Collections towards the History and Antiquities of the County of Hereford; Part I of Vol. II [Pub. 1812]

Place name:

Ewyas Lacy


870 - 1812


There follows a transcription of the chapter of John Duncumb’s book, printed in 1812, describing the history, boundaries and principal landowners of the manor and hundred of Ewyas Lacy from around the year 870 AD. Subsequent chapters, not transcribed here, provide detail on the individual parishes of Clodock (called also Longtown), Cusop, Llansilo [Llancillo], St. Margaret’s, Michaelchurch Escle, Rowlston [Rowlestone], and Walterston [Walterstone]. Photographs of these chapters can be found here.

Collections Towards the History and Antiquities Of the County of Hereford


John Duncumb, A.M.

Part I of VOL. II


Printed by EG Wright


[Transcription, 2005]

Ewyas Lacy Hundred



The Hundred of EWYAS-LACY forms the south-west border of Herefordshire; being bounded in that direction by the counties of Brecknock and Monmouth. This district originally constituted a part of Cambria (now Wales), was afterwards included in the Marches*, and at length, 27th Henry VIII. A. D. 1536 was by act of parliament incorporated with the county of Hereford. The word Gwys or Gwias, implies a place of battle in the British language, and justly describes the turbulence and warfare which long prevailed here.—The word Lacy refers to one of its lords as will be noticed hereafter.

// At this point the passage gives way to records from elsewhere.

/-- 41_analysis.md R197, R199, R202, R204: the tree BUILD leaves. Its leaves are the values with nonzero
counts, each with its count; weights add up; the left weight is at most the right one; n leaves have n − 1
nodes and codes of at most n − 1 bits. Nothing but TREE changes. -/
def Obligations.BuildMakesWeightedTree : Prop :=
  ∀ (s : State) (p : Pending), s.pend = some p → (∃ v, s.freq.get v ≠ 0) →
    s.freq.total < 2 ^ 128 →
    ∃ t, exec .build s = .next (({ s with tree := some t } : State).finished p) ∧
      t.weightsAdd = true ∧ t.leftLighter = true ∧ t.weight.toNat = s.freq.total ∧
      t.leaves.Nodup ∧ (∀ v w, (v, w) ∈ t.weightedLeaves ↔ w = s.freq.get v ∧ w ≠ 0) ∧
      t.nodes = 2 * t.leaves.length - 1 ∧
      ∀ v x, t.code? v = some x → x.length ≤ t.leaves.length - 1 ∧ x.length ≤ 255

/-- 41_analysis.md R195, R196 and 10_state.md R52: whatever structure holds the working set, BUILD's tree is
the one of the loop that extracts the least (weight, seq) twice and joins, from leaves numbered in ascending
byte value. -/
def Obligations.BuildFollowsTieBreak : Prop :=
  ∀ (s s' : State) (p : Pending) (t : HufTree), s.pend = some p → exec .build s = .next s' →
    s'.tree = some t →
    let used := ((List.range 256).map (BitVec.ofNat 8)).filter fun v => s.freq.get v ≠ 0
    ∃ S : List Entry, S.map Entry.t = used.map (fun v => HufTree.leaf (s.freq.get v) v) ∧
      S.map Entry.w = used.map s.freq.get ∧ S.map Entry.seq = List.range used.length ∧
      Builds S used.length t

/-- 41_analysis.md R205, R206, 10_state.md R37, R39, R47: PATH without a tree, with a leaf of that value,
and without one. The code is the path from the root to the leaf. -/
def Obligations.PathReturnsRootToLeafCode : Prop :=
  ∀ (s : State) (p : Pending) (v : Byte), s.pend = some p →
    (s.tree = none → exec (.path v) s = .next (s.aborted p .noTree 0)) ∧
    (∀ t, s.tree = some t → t.wf = true → s.leafMap.getLsbD v.toNat = true →
      ∃ (x : Code) (w : Weight) (P : BitVec 256) (L : BitVec 9),
        t.follow x = some (.leaf w v) ∧ L.toNat = x.length ∧
        (∀ i, P.getLsbD i = x.getD i false) ∧
        exec (.path v) s = .next
          (({ s with pathFound := true, pathLen := L, pathBits := P } : State).finished p)) ∧
    (∀ t, s.tree = some t → s.leafMap.getLsbD v.toNat = false →
      exec (.path v) s = .next
        (({ s with pathFound := false, pathLen := 0, pathBits := 0 } : State).finished p))

/-- 41_analysis.md R208: no code is the start of another one. -/
def Obligations.CodesArePrefixFree : Prop :=
  ∀ (t : HufTree) (u v : Byte) (x y : Code), t.code? u = some x → t.code? v = some y → u ≠ v →
    ¬ x <+: y ∧ ¬ y <+: x

/-! ## SERIALIZE, DESERIALIZE -/

/-- 30_encoding.md R131, 42_tree_codec.md R234: the size of a blob; no tree the block can hold reaches the
payload cap. -/
def Obligations.SerializedTreeSize : Prop :=
  (∀ w v b, (HufTree.leaf w v).ser = some b → b.length = 19) ∧
  (∀ w l r b p q, (HufTree.node w l r).ser = some b → l.ser = some p → r.ser = some q →
    b.length = 18 + p.length + q.length) ∧
  ∀ t : HufTree, t.wf = true →
    ∃ b, t.ser = some b ∧ b.length = 37 * t.leaves.length - 18 ∧ b.length ≤ 9454
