-- ==== Sys2Proof/Laws/Bytes.lean ====
section
/-! SUPPORT. Big-endian fields and packed bits: lengths, round trips, bit positions. -/

namespace Sys2Proof.Machine

theorem toBE_length (n v : Nat) : (toBE n v).length = n := by
  induction n with
  | zero => rfl
  | succ n ih => simp [toBE, ih]

theorem ofBE_foldl (s : List Byte) (acc : Nat) :
    s.foldl (fun a b => a * 256 + b.toNat) acc = acc * 256 ^ s.length + ofBE s := by
  induction s generalizing acc with
  | nil => simp [ofBE]
  | cons b s ih =>
    simp only [List.foldl_cons, List.length_cons, ofBE]
    rw [ih, ih (0 * 256 + b.toNat)]
    ring

theorem ofBE_cons (b : Byte) (s : List Byte) :
    ofBE (b :: s) = b.toNat * 256 ^ s.length + ofBE s := by
  have h : ofBE (b :: s) = s.foldl (fun a c => a * 256 + c.toNat) (0 * 256 + b.toNat) := rfl
  rw [h, ofBE_foldl, Nat.zero_mul, Nat.zero_add]

theorem ofBE_lt (s : List Byte) : ofBE s < 256 ^ s.length := by
  induction s with
  | nil => simp [ofBE]
  | cons b s ih =>
    rw [ofBE_cons, List.length_cons, pow_succ]
    have := b.isLt
    nlinarith [Nat.zero_le (256 ^ s.length)]

/-- Reading back what `toBE` wrote (00_scope.md R12). -/
theorem ofBE_toBE (n v : Nat) : ofBE (toBE n v) = v % 256 ^ n := by
  induction n with
  | zero => simp [toBE, ofBE, Nat.mod_one]
  | succ n ih =>
    rw [toBE, ofBE_cons, toBE_length, ih, BitVec.toNat_ofNat, pow_succ (256 : Nat), Nat.mod_mul]
    ring

theorem toBE_add (n m v : Nat) : toBE n (v + m * 256 ^ n) = toBE n v := by
  induction n generalizing m with
  | zero => rfl
  | succ n ih =>
    have h : v + m * 256 ^ (n + 1) = v + (m * 256) * 256 ^ n := by ring
    rw [toBE, toBE, h, ih, Nat.add_mul_div_right _ _ (by positivity)]
    congr 1
    apply BitVec.eq_of_toNat_eq
    simp only [BitVec.toNat_ofNat]
    omega

/-- Writing back what `ofBE` read. -/
theorem toBE_ofBE (s : List Byte) : toBE s.length (ofBE s) = s := by
  induction s with
  | nil => rfl
  | cons b s ih =>
    have hlt := ofBE_lt s
    rw [ofBE_cons, List.length_cons, toBE, Nat.add_comm (b.toNat * _), toBE_add, ih,
      Nat.add_mul_div_right _ _ (by positivity), Nat.div_eq_of_lt hlt, Nat.zero_add]
    congr 1
    exact BitVec.eq_of_toNat_eq (by simp)

/-- The eight big-endian bytes of a 64-bit register, as bit fields (00_scope.md R12). -/
theorem toBE_eq_extract (n : DWord) :
    toBE 8 n.toNat = (List.range 8).map fun k => n.extractLsb' (56 - 8 * k) 8 := by
  have : List.range 8 = [0, 1, 2, 3, 4, 5, 6, 7] := rfl
  rw [this]
  simp only [toBE, List.map_cons, List.map_nil, List.cons.injEq, and_true]
  refine ⟨?_, ?_, ?_, ?_, ?_, ?_, ?_, ?_⟩ <;>
  · apply BitVec.eq_of_toNat_eq
    simp [BitVec.extractLsb'_toNat, Nat.shiftRight_eq_div_pow]

theorem ceil8_mul_ge (n : Nat) : n ≤ 8 * ceil8 n := by unfold ceil8; omega

theorem packBits_length (S : List Bool) : (packBits S).length = ceil8 S.length := by
  simp [packBits]

/-- Bit i of a packed byte. -/
theorem packByte_getLsbD (f : Nat → Bool) (i : Nat) (hi : i < 8) :
    (packByte f).getLsbD i = f i := by
  have h : ∀ b : Fin 8 → Bool, ∀ i : Fin 8,
      (BitVec.ofNat 8 ((b 0).toNat * 1 + (b 1).toNat * 2 + (b 2).toNat * 4 + (b 3).toNat * 8 +
        (b 4).toNat * 16 + (b 5).toNat * 32 + (b 6).toNat * 64 + (b 7).toNat * 128)).getLsbD i.val
        = b i := by
    decide +kernel
  have := h (fun j => f j.val) ⟨i, hi⟩
  simp only [packByte, List.range, List.range.loop, List.map_cons, List.map_nil, List.sum_cons,
    List.sum_nil] at *
  simpa [Nat.add_assoc] using this

/-- Stream bit k of a packed body is `S[k]`, and 0 past its end (30_encoding.md R136). -/
theorem packBits_bit (S : List Bool) (k : Nat) (hk : k < 8 * (packBits S).length) :
    ((packBits S).getD (k / 8) 0).getLsbD (k % 8) = S.getD k false := by
  have h1 : k / 8 < ceil8 S.length := by rw [packBits_length] at hk; omega
  have h2 : 8 * (k / 8) + k % 8 = k := Nat.div_add_mod k 8
  rw [List.getD_eq_getElem?_getD, packBits, List.getElem?_map, List.getElem?_range h1]
  simp only [Option.map_some, Option.getD_some]
  rw [packByte_getLsbD _ _ (Nat.mod_lt _ (by decide)), h2]

end Sys2Proof.Machine
end

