theorem insertEntry_sorted {e : Entry} {S : List Entry} (hS : SortedEntries S)
    (he : ∀ x ∈ S, e.seq ≠ x.seq) : SortedEntries (insertEntry e S) := by
  induction S with
  | nil => exact List.pairwise_singleton _ _
  | cons x S ih =>
    simp only [SortedEntries, List.pairwise_cons] at hS
    simp only [insertEntry]
    split_ifs with hb
    · simp only [SortedEntries, List.pairwise_cons]
      refine ⟨fun y hy => ?_, hS.1, hS.2⟩
      rcases List.mem_cons.mp hy with rfl | hy
      · exact hb
      · exact Entry.before_trans hb (hS.1 y hy)
    · simp only [SortedEntries, List.pairwise_cons]
      refine ⟨fun y hy => ?_, ih hS.2 fun y hy => he y (by simp [hy])⟩
      rcases List.mem_cons.mp ((insertEntry_perm e S).mem_iff.mp hy) with rfl | hy
      · exact Entry.before_total (he x (by simp)) (by simpa using hb)
      · exact hS.1 y hy

theorem foldr_insertEntry_perm (S : List Entry) : (S.foldr insertEntry []).Perm S := by
  induction S with
  | nil => exact List.Perm.refl _
  | cons x S ih => exact (insertEntry_perm x _).trans (ih.cons x)

theorem foldr_insertEntry_sorted {S : List Entry} (h : (S.map Entry.seq).Nodup) :
    SortedEntries (S.foldr insertEntry []) := by
  induction S with
  | nil => exact List.Pairwise.nil
  | cons x S ih =>
    simp only [List.map_cons, List.nodup_cons] at h
    refine insertEntry_sorted (ih h.2) fun y hy hxy => h.1 ?_
    rw [hxy]
    exact List.mem_map_of_mem ((foldr_insertEntry_perm S).mem_iff.mp hy)

/-! ### The merging loop -/

theorem insertEntry_length (e : Entry) (S : List Entry) :
    (insertEntry e S).length = S.length + 1 := by
  simpa using (insertEntry_perm e S).length_eq

/-- One law for the loop: what holds of a one-entry set, and of a set when it holds after joining its two
first entries, holds of the whole loop. -/
theorem mergeEntries_induction {P : List Entry → Nat → HufTree → Prop} {G : List Entry → Nat → Prop}
    (root : ∀ e seq, G [e] seq → P [e] seq e.t)
    (keeps : ∀ a b rest seq, G (a :: b :: rest) seq →
      G (insertEntry (joinEntries a b seq) rest) (seq + 1))
    (back : ∀ a b rest seq t, G (a :: b :: rest) seq →
      P (insertEntry (joinEntries a b seq) rest) (seq + 1) t → P (a :: b :: rest) seq t)
    {n : Nat} {S : List Entry} {seq : Nat} {t : HufTree} (hG : G S seq)
    (h : mergeEntries n S seq = some t) : P S seq t := by
  induction n generalizing S seq with
  | zero =>
    match S with
    | [] => simp [mergeEntries] at h
    | [e] =>
      simp only [mergeEntries, Option.some.injEq] at h
      exact h ▸ root e seq hG
    | _ :: _ :: _ => simp [mergeEntries] at h
  | succ n ih =>
    match S with
    | [] => simp [mergeEntries] at h
    | [e] =>
      simp only [mergeEntries, Option.some.injEq] at h
      exact h ▸ root e seq hG
    | a :: b :: rest =>
      simp only [mergeEntries] at h
      exact back a b rest seq t hG (ih (keeps a b rest seq hG) h)
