theorem deserializeStep_spec (exact : Bool) (s : State) : (deserializeStep exact s).Spec
    (fun s' => s.inRegionOk = true ∧ ∃ t st, s.declaredLen ≤ s.regionLen ∧
      (exact = true → s.regionLen = s.declaredLen) ∧
      s.parseBlob s.inPtr.toNat (s.inPtr.toNat + s.declaredLen) = .ok (t, st) ∧
      s' = { s with tree := some t, inPtr := BitVec.ofNat 32 (s.inPtr.toNat + s.declaredLen) })
    (fun code info s' =>
      (s.inRegionOk = false ∧ code = .badRegion ∧ info = 0 ∧ s' = s) ∨
      (s.inRegionOk = true ∧ code = .formatError ∧ s' = { s with tree := none } ∧
        ∃ a, info = BitVec.ofNat 32 a ∧ s.inPtr.toNat ≤ a ∧ a ≤ s.inLen.toNat)) := by
  unfold deserializeStep
  refine (inCheck_spec s).andThen (fun _ _ _ h => .inl h) ?_
  rintro s ⟨h, rfl⟩
  have hle : s.inPtr.toNat ≤ s.inLen.toNat := by
    simp only [State.inRegionOk, Bool.and_eq_true, decide_eq_true_eq] at h; exact h.1
  have hstart : (formatFail s.inPtr.toNat s).Spec (fun _ => False) (fun code info s' =>
      code = .formatError ∧ s' = { s with tree := none } ∧
        ∃ a, info = BitVec.ofNat 32 a ∧ s.inPtr.toNat ≤ a ∧ a ≤ s.inLen.toNat) :=
    ⟨rfl, rfl, _, rfl, le_refl _, hle⟩
  dsimp only
  split_ifs with h1 h2 h3
  · exact hstart.imp (fun _ h => h.elim) fun _ _ _ h' => .inr ⟨h, h'⟩
  · exact hstart.imp (fun _ h => h.elim) fun _ _ _ h' => .inr ⟨h, h'⟩
  · exact hstart.imp (fun _ h => h.elim) fun _ _ _ h' => .inr ⟨h, h'⟩
  · have hL : s.declaredLen ≤ s.regionLen := by
      cases exact
      · simpa using h3
      · simp only [true_and, not_not] at h2; omega
    split
    · next a ha =>
      have hb := parse_error (by omega) ha
      refine .inr ⟨h, rfl, rfl, a, rfl, hb.1, ?_⟩
      unfold State.regionLen at hL
      omega
    · next t st ht =>
      refine ⟨h, t, st, hL, fun he => ?_, ht, rfl⟩
      simpa [he] using h2

theorem wrlenStep_spec (s : State) : (wrlenStep s).Spec
    (fun s' => s.outRegionOk = true ∧ s.outLen.toNat + 8 ≤ s.obufSize ∧
      s' = s.emit (toBE 8 s.origLen.toNat))
    (fun code info s' => s' = s ∧
      ((s.outRegionOk = false ∧ code = .badRegion ∧ info = 1) ∨
      (s.outRegionOk = true ∧ s.obufSize < s.outLen.toNat + 8 ∧ code = .outputOverflow ∧
        info = s.outLen))) := by
  unfold wrlenStep
  refine (outCheck_spec s).andThen (fun _ _ _ h => ⟨h.2.2.2, .inl ⟨h.1, h.2.1, h.2.2.1⟩⟩) ?_
  rintro s ⟨h, rfl⟩
  have := output_spec (toBE 8 s.origLen.toNat) s
  simp only [toBE_length] at this
  exact this.imp (fun s' h' => ⟨h, h'⟩) fun code info s' h' =>
    ⟨h'.2.2.2, .inr ⟨h, h'.1, h'.2.1, h'.2.2.1⟩⟩
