/-- Bit i of body byte j is stream bit 8j + i, and 0 past the stream's end (30_encoding.md R136). -/
theorem packBits_byte_getLsbD {S : List Bool} {j i : Nat} {B : Byte} (h : (packBits S)[j]? = some B)
    (hi : i < 8) : B.getLsbD i = S.getD (8 * j + i) false := by
  obtain ⟨hj, -⟩ := List.getElem?_eq_some_iff.mp h
  have hbit := packBits_bit S (8 * j + i) (by omega)
  rwa [show (8 * j + i) / 8 = j by omega, show (8 * j + i) % 8 = i by omega,
    List.getD_eq_getElem?_getD, h, Option.getD_some] at hbit

/-- Settles O33. -/
theorem packedBitPositions : Obligations.PackedBitPositions := by
  unfold Obligations.PackedBitPositions
  intro S
  refine ⟨packBits_length S, fun k hk => ?_, fun j B hB i hi hend => ?_⟩
  · have hj : k / 8 < (packBits S).length := by
      have := ceil8_mul_ge S.length
      rw [packBits_length]
      omega
    refine ⟨_, List.getElem?_eq_getElem hj, ?_⟩
    rw [packBits_byte_getLsbD (List.getElem?_eq_getElem hj) (Nat.mod_lt _ (by decide)),
      Nat.div_add_mod, List.getD_eq_getElem _ _ hk]
  · rw [packBits_byte_getLsbD hB hi, List.getD_eq_default _ _ hend]

end Sys2Proof.Machine
end

section
/-! Issue of a command and the engine's turn on a legal word (40_control.md R171 to R173), and the two
commands that run no step of the pipeline, NOP and CLEAR (R177, R178). -/

namespace Sys2Proof.Machine

/-! ### The host's write of CMD -/

/-- A CMD write is never an ERROR and never refused; BUSY decides between the acceptance and the drop
(40_control.md R171, R172). -/
theorem State.hostAccess_writeCmd (s : State) (w : Word) :
    s.hostAccess ⟨.write, 0x00000018, .word, w⟩ =
      (if s.busy then s.dropCommand else s.accept w, ⟨.okay, Config.freeWriteData s.draws⟩) :=
  s.hostAccess_writeRegister w (off := Reg.cmd.offset) (by decide) (by decide)

theorem State.busy_of_pend_none {s : State} (h : s.pend = none) : s.busy = false := by
  rw [State.busy, h, Option.isSome_none]

theorem State.busy_of_pend_some {s : State} {p : Pending} (h : s.pend = some p) : s.busy = true := by
  rw [State.busy, h, Option.isSome_some]

/-- Acceptance clears DONE, so only ERR can still hold irq (40_control.md R171). -/
theorem State.accept_irq (s : State) (w : Word) : (s.accept w).irq = (s.err && s.ieErr) := by
  rw [State.irq, State.accept_done, State.accept_err, State.accept_ieErr, Bool.false_and,
    Bool.false_or]

/-- Settles O4: at an idle block the write is `State.accept`. -/
theorem acceptanceOfCommandWord : Obligations.AcceptanceOfCommandWord := by
  unfold Obligations.AcceptanceOfCommandWord
  intro s w hidle
  rw [s.hostAccess_writeCmd, State.busy_of_pend_none hidle]
  exact ⟨rfl, rfl, rfl, s.accept_irq w⟩

/-- Settles O5: at a busy block the write is `State.dropCommand`. -/
theorem commandDroppedWhileBusy : Obligations.CommandDroppedWhileBusy := by
  unfold Obligations.CommandDroppedWhileBusy
  intro s p w hp
  rw [s.hostAccess_writeCmd, State.busy_of_pend_some hp]
  exact ⟨rfl, rfl⟩

/-! ### The engine's turn -/

theorem step_agenda_nil {s : State} (h : s.agenda = []) : step s = engineTurn s.freshEpoch := by
  simp only [step, h]

/-- A legal word's turn is its command (40_control.md R173). -/
theorem engineTurn_legal {s : State} {p : Pending} {i : Instr} (hp : s.pend = some p)
    (hd : decode p.word = .ok i) : engineTurn s = exec i s := by
  simp only [engineTurn, hp, hd]

/-- Settles O6: taking the event off the agenda and opening a new draw epoch leave PEND alone. -/
theorem stepRunsDecodedCommand : Obligations.StepRunsDecodedCommand := by
  unfold Obligations.StepRunsDecodedCommand
  intro s p i hp hd
  refine ⟨fun hag => ?_, fun rest hag => ?_⟩
  · rw [step_agenda_nil hag]
    exact engineTurn_legal hp hd
  · rw [step_engine hag]
    exact engineTurn_legal hp hd

/-- A full 32-bit word is placed as it stands. -/
theorem State.withFetchWord_toNat (s : State) (w : Word) :
    s.withFetchWord 32 w.toNat = (s.accept w).withAgenda (.engine :: s.agenda) := by
  rw [State.withFetchWord, Nat.mod_eq_of_lt w.isLt, BitVec.ofNat_toNat, BitVec.setWidth_eq]

/-- Settles O7: the placed word is accepted with the engine's turn next, and it decodes to `i`. -/
theorem fetchWordIsRunNext : Obligations.FetchWordIsRunNext := by
  unfold Obligations.FetchWordIsRunNext
  intro s i
  rw [s.withFetchWord_toNat, step_engine rfl]
  exact engineTurn_legal rfl (decode_encode i)

/-! ### NOP and CLEAR -/

/-- With opcode 0x00, format N reserves every other bit (30_encoding.md R126). -/
theorem decode_opcode_nop {w : Word} (h : opcodeOf w = 0x00) :
    decode w = whenReservedZero (w.extractLsb' 8 24 == 0) .nop := by
  rw [decode, h]
  rfl

/-- A word whose OPCODE and reserved bits are 0 is the word 0 (30_encoding.md R120). -/
theorem eq_zero_of_fields {w : Word} (hop : opcodeOf w = 0x00) (hz : w.extractLsb' 8 24 = 0) :
    w = 0 := by
  obtain ⟨hhi, hv⟩ := (reservedN_eq_zero_iff w).mp hz
  exact (encode_eq_iff (i := .nop).mpr ⟨hhi, hv, hop⟩).symm

/-- Settles O16: NOP's body leaves the state as it is, and the bits NOP reserves are all but OPCODE. -/
theorem nopOnlyCompletes : Obligations.NopOnlyCompletes := by
  unfold Obligations.NopOnlyCompletes
  refine ⟨fun s p hp => ?_, fun w hop hne => ?_⟩
  · rw [exec_eq]
    exact finish_ok hp rfl
  · have hres : (w.extractLsb' 8 24 == 0) = false :=
      beq_eq_false_iff_ne.mpr fun hz => hne (eq_zero_of_fields hop hz)
    rw [decode_opcode_nop hop, hres]
    rfl

/-- Settles O17: CLEAR's body is `clearState`, which leaves PEND alone. -/
theorem clearResetsItsState : Obligations.ClearResetsItsState := by
  unfold Obligations.ClearResetsItsState
  intro s p hp
  refine ⟨FreqTable.zero, FreqTable.get_zero, ?_⟩
  rw [exec_eq]
  exact finish_ok (s := clearState s) hp rfl

end Sys2Proof.Machine
end

section
/-! COUNT, BUILD and PATH (41_analysis.md): each command's forward equation in each of its cases, and the
statements read off the laws of COUNT's table, BUILD's loop and the codes. -/

namespace Sys2Proof.Machine

/-! ### COUNT -/

/-- The number of bytes equal to `v` that a region read sees, offset by offset. -/
theorem State.region_count (s : State) (site : Site) (v : Byte) :
    (s.region site).count v = ((List.range (s.inLen.toNat - s.inPtr.toNat)).filter fun k =>
      s.ibufByte site (s.inPtr.toNat + k) = v).length := by
  rw [State.region, State.ibufBytes, List.count, List.countP_map, List.countP_eq_length_filter]
  rfl

/-- A region's length is that of a 32-bit register at most (10_state.md R30). -/
theorem State.regionLen_lt (s : State) : s.regionLen < 2 ^ 32 :=
  lt_of_le_of_lt (Nat.sub_le _ _) s.inLen.isLt

/-- Settles O18: the table of the region's bytes, whose length both 64-bit ORIG_LEN and the 128-bit
counters can hold. -/
theorem countTabulatesRegion : Obligations.CountTabulatesRegion := by
  unfold Obligations.CountTabulatesRegion
  intro s p hp
  have hlen := s.regionLen_lt
  refine ⟨fun hbad => ?_, fun hok _ =>
    ⟨countBytes (s.region .count), BitVec.ofNat 64 s.regionLen, ?_, ?_, ?_, fun v => ?_⟩⟩
  · rw [exec_eq]
    exact finish_err hp (andThen_err (inCheck_err hbad))
  · rw [exec_eq]
    exact finish_ok hp (andThen_ok (inCheck_ok hok))
  · rw [BitVec.toNat_ofNat, Nat.mod_eq_of_lt (by omega), State.regionLen]
  · rw [countBytes_total (by rw [State.region_length]; omega), State.region_length,
      BitVec.toNat_ofNat, Nat.mod_eq_of_lt (by omega)]
  · rw [countBytes_get_toNat (by rw [State.region_length]; omega), State.region_count]

/-! ### BUILD -/

theorem exec_build_of_some {s : State} {p : Pending} {t : HufTree} (hp : s.pend = some p)
    (ht : buildTree s.freq = some t) :
    exec .build s = .next (({ s with tree := some t } : State).finished p) := by
  rw [exec_eq]
  exact finish_ok hp (by simp only [bodyOf, buildStep, ht])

Roderick the Great, was Prince of all Wales, about A. D. 870; and dying, divided it between his three Sons, calling the first division Gwynedh (North-Wales), the second, Deheubarth (South Wales), and the third, Powys. In each of these he had prepared a palace for the residence of the prince: that of Deheubarth (the county which included Ewyas), was first fixed at Caermardhyn, but soon afterwards removed to Dinevowr +, and the name of …

*The tract called the Marches, consisted of the disputed frontier between England and Wales, which was at different times granted by the kings of the former to their nobles (who hence acquired the name of lords marchers), to be held under the crown , on condition of their building castles to restrain the hostile incursions of the Welsh. They were the scene of frequent hostilities during several centuries after the Norman conquest.

+ Dinevowr Castle is situated near Llandilo, in the county of Carmarthen, on the right bank of a most beautiful vale intersected by the river Towey. The remains of the castle are still to be seen on the top of a hill covered with venerable oaks; and the whole presents a scene of unusual grandeur and beauty. It gives the title of baron to George Talbot Rice Cardonell, in the right of his mother Cecil, daughter of Earl Talbot, who was created Baron Dinevour, with the remainder to the said Cecil and her heirs male. Cecil, on the death of her mother, assumed her maiden name (Cardonell), and marrying the Right Hon. George Rice, left issue, the present George Talbot Rice Cardonell, Baron Dinevour, married A.D. 1794 to a daughter of Lord Viscount Sydney.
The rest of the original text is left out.